-- ==== Sys2Proof/Syntax.lean ====
section
/-! DEFINITION. The operations of the block, one constructor per row of spec/opcode_table.json
(30_encoding.md R102), and the data their operands are made of. The spec's operation codes OPC are labels
(30_encoding.md R100); Decode.lean holds them. -/

namespace Sys2Proof

/-- Byte order of output samples (10_state.md R27, 20_memory.md R72). -/
inductive Endian
  | little
  | big
  deriving DecidableEq, Repr, Inhabited

/-- OPT.PIXEL_FORMAT: a triple of channel layout, sample type, endianness (10_state.md R27). The source lists no
legal values of the first two, so they are numbers. -/
structure PixelFormat where
  layout : Nat
  sampleType : Nat
  endian : Endian
  deriving DecidableEq, Repr, Inhabited

/-- The seven decode options of 10_state.md R27. `cms` is a handle to the colour-management port when present. -/
structure Options where
  pixelLimit : Nat
  skipPreview : Bool
  renderSpotColors : Bool
  highPrecision : Bool
  premultiplyOutput : Bool
  cms : Option Nat
  pixelFormat : Option PixelFormat
  deriving DecidableEq, Repr, Inhabited

/-- A caller output plane `(base, stride_bytes, row_bytes, rows)` (30_encoding.md R107). -/
structure Plane where
  base : Nat
  strideBytes : Nat
  rowBytes : Nat
  rows : Nat
  deriving DecidableEq, Repr, Inhabited

/-- The decode scopes the spec names (10_state.md R40), and the scope of a Modular image's residuals
(44_modular.md R290). AC coefficients have one scope per pass. -/
inductive ScopeId
  | tree
  | toc
  | icc
  | modular
  | ac (pass : Nat)
  deriving DecidableEq, Repr, Inhabited

/-- Sample types of image buffers (47_image_buffer.md R390): floats, signed integers, small naturals. -/
inductive SampleType
  | float
  | int
  | nat
  deriving DecidableEq, Repr, Inhabited

/-- Access mode of a buffer view (47_image_buffer.md R392). -/
inductive Access
  | read
  | write
  deriving DecidableEq, Repr, Inhabited

/-- The predictors a leaf may name (44_modular.md R289). The source names Zero and Weighted; the others and the
order are the spec's usual list. -/
inductive Predictor
  | zero
  | left
  | top
  | average0
  | select
  | gradient
  | weighted
  | topRight
  | topLeft
  | leftLeft
  | average1
  | average2
  | average3
  | average4
  deriving DecidableEq, Repr, Inhabited

/-- A leaf of the context tree, `Leaf{predictor, offset, multiplier, context_id}` (10_state.md R41). -/
structure Leaf where
  predictor : Predictor
  offset : Int
  multiplier : Nat
  ctx : Nat
  deriving DecidableEq, Repr, Inhabited

/-- A render stage's function `f`, or an Extend stage's padding logic (46_render_pipeline.md R361, R362, R367). The
source does not say what a stage computes: it is named by a number, or names a reference slot it reads. R377 lets the
output depend on REF and gives no number of slots: that one stage reads the planes of at most one slot is the model's
choice (DESIGN CHOICE, notes/assumptions/58.md). The others are the two transactions of the colour-management port (R373,
R374), the stage that mixes spot colours by a formula that BuildPipeline names by a number (R372), and the one that
multiplies colour by alpha (R375). -/
inductive StageFn
  | named (id : Nat)
  | withRef (id slot : Nat)
  | cms
  | cmsInplace
  | spot (id : Nat)
  | premultiply
  deriving DecidableEq, Repr, Inhabited

/-- The frame's rectangle on the canvas: its corner may lie outside the canvas (46_render_pipeline.md R367,
95_test_vectors.md V-RP-1). -/
structure Place where
  x0 : Int
  y0 : Int
  w : Nat
  h : Nat
  deriving DecidableEq, Repr, Inhabited

/-- The function of an InPlace or InOut stage with the channel set of its row segment (46_render_pipeline.md R362,
R363). -/
structure StageOn where
  fn : StageFn
  channels : List Nat
  deriving DecidableEq, Repr, Inhabited

/-- A row and the columns x0 to x1 of it (46_render_pipeline.md R362, R363). -/
structure RowPart where
  y : Nat
  x0 : Nat
  x1 : Nat
  deriving DecidableEq, Repr, Inhabited

/-- An Extend stage's padding logic and the frame's rectangle (46_render_pipeline.md R367, R371). -/
structure Placing where
  pad : StageFn
  rect : Place
  deriving DecidableEq, Repr, Inhabited

/-- The 67 operations of 30_encoding.md R102. Operands are those the operation's rule names; a section is named
by its stored index, a buffer by its handle, a histogram by its scope and index. -/
inductive Instr
  -- format H: host commands
  | process (src : Nat) (opts : Options) (out : Option (List Plane))
  | reset
  | outQuery
  -- format P: port transactions
  | srcAvail
  | srcRead (caps : List Nat)
  | srcSkip (n : Nat)
  | cmsXform (input output : Nat)
  | cmsXformInplace (buffer : Nat)
  -- format S: parser phase steps
  | pFileHeader
  | pColorProfile
  | pFrameHeader
  | pToc
  | pBuffer
  | pDispatch
  | pSkip
  | pFrameDone
  | pFinish
  | pFill (want : Nat)
  -- format K: section decodes
  | sLfGlobal (sec : Nat)
  | sLfGroup (sec g : Nat)
  | sHfGlobal (sec : Nat)
  | sHfGroup (sec g p : Nat)
  -- format E: entropy coders
  | ansHist (sc : ScopeId) (las : Nat)
  | ansHistSingle (sc : ScopeId) (las : Nat)
  | ansHistTwo (sc : ScopeId) (las : Nat)
  | ansHistFlat (sc : ScopeId) (las : Nat)
  | ansHistComplex (sc : ScopeId) (las : Nat)
  | ansAlias (sc : ScopeId) (hist las : Nat)
  | ansInit (sc : ScopeId)
  | ansRead (sc : ScopeId) (ctx : Nat)
  | ansFinal (sc : ScopeId)
  | huffSimple (sc : ScopeId) (alphabet : Nat)
  | huffLengths (sc : ScopeId) (alphabet skip : Nat)
  | huffBuild (sc : ScopeId) (lens : List Nat)
  | huffRead (sc : ScopeId) (ctx : Nat)
  -- format B: block steps
  | bPredNz (c bx byy : Nat)
  | bNz (c pred t : Nat)
  | bCoeffs (c t nz p : Nat)
  | bDequant (bx byy t : Nat)
  | bXform (bx byy t : Nat)
  -- format M: Modular
  | mTree
  | mProps (ch x y : Nat)
  | mWalk (props : List Int)
  | mPredict (leaf : Leaf) (props : List Int)
  | mWp (x y : Nat)
  | mWpUpdate (x y : Nat) (value : Int)
  | mPalette (index pal numColors numDeltas : Nat) (predictor : Predictor) (bitDepth : Nat)
  | mHsqueeze (avg res w : Nat)
  | mVsqueeze (avg res h : Nat)
  -- format T: transforms
  | xIdct (h w coeff out : Nat)
  | xAfv (k coeff out : Nat)
  | xIdentity (coeff out : Nat)
  | xDct2x2 (coeff out : Nat)
  | xDct4x4 (coeff out : Nat)
  | xDct8x4 (coeff out : Nat)
  | xDct4x8 (coeff out : Nat)
  -- format R: render stages
  | rInplace (f : StageOn) (y x0 x1 : Nat)
  | rInout (f : StageOn) (borderX borderY shiftX shiftY : Nat) (up : Bool) (part : RowPart)
  | rSave (channel plane y x0 x1 : Nat)
  | rExtend (rect : Placing) (canvasW canvasH y : Nat)
  | rGroup (g : Nat)
  | rOutside (canvasW canvasH : Nat) (rect : Placing)
  -- format I: image buffers
  | iAlloc (width height : Nat) (ty : SampleType)
  | iRow (b y : Nat) (mode : Access)
  | iRows (b : Nat) (rows : List Nat) (mode : Access)
  | iRect (b x0 y0 w h : Nat) (mode : Access)
  | iFree (b : Nat)
  deriving DecidableEq, Repr

/-- Format I operations (30_encoding.md R106): the ones whose views outlive the operation, since they are taken
for the operation that asked for them (47_image_buffer.md R396). -/
def Instr.isBufferOp : Instr → Bool
  | .iAlloc _ _ _ | .iRow _ _ _ | .iRows _ _ _ | .iRect _ _ _ _ _ _ | .iFree _ => true
  | _ => false

/-- The three commands of HOST, format H (30_encoding.md R106, 60_exceptions.md R430). -/
def Instr.isHostCommand : Instr → Bool
  | .process _ _ _ | .reset | .outQuery => true
  | _ => false

end Sys2Proof
end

### Exercise instructions:
In the listing above, find the line containing "(want : Nat)" and the line containing "ansHistFlat (sc : ScopeId) (las : Nat)", then quote both, plus every line between them, exactly as written.

### Exercise output:
  | pFill (want : Nat)
  -- format K: section decodes
  | sLfGlobal (sec : Nat)
  | sLfGroup (sec g : Nat)
  | sHfGlobal (sec : Nat)
  | sHfGroup (sec g p : Nat)
  -- format E: entropy coders
  | ansHist (sc : ScopeId) (las : Nat)
  | ansHistSingle (sc : ScopeId) (las : Nat)
  | ansHistTwo (sc : ScopeId) (las : Nat)
  | ansHistFlat (sc : ScopeId) (las : Nat)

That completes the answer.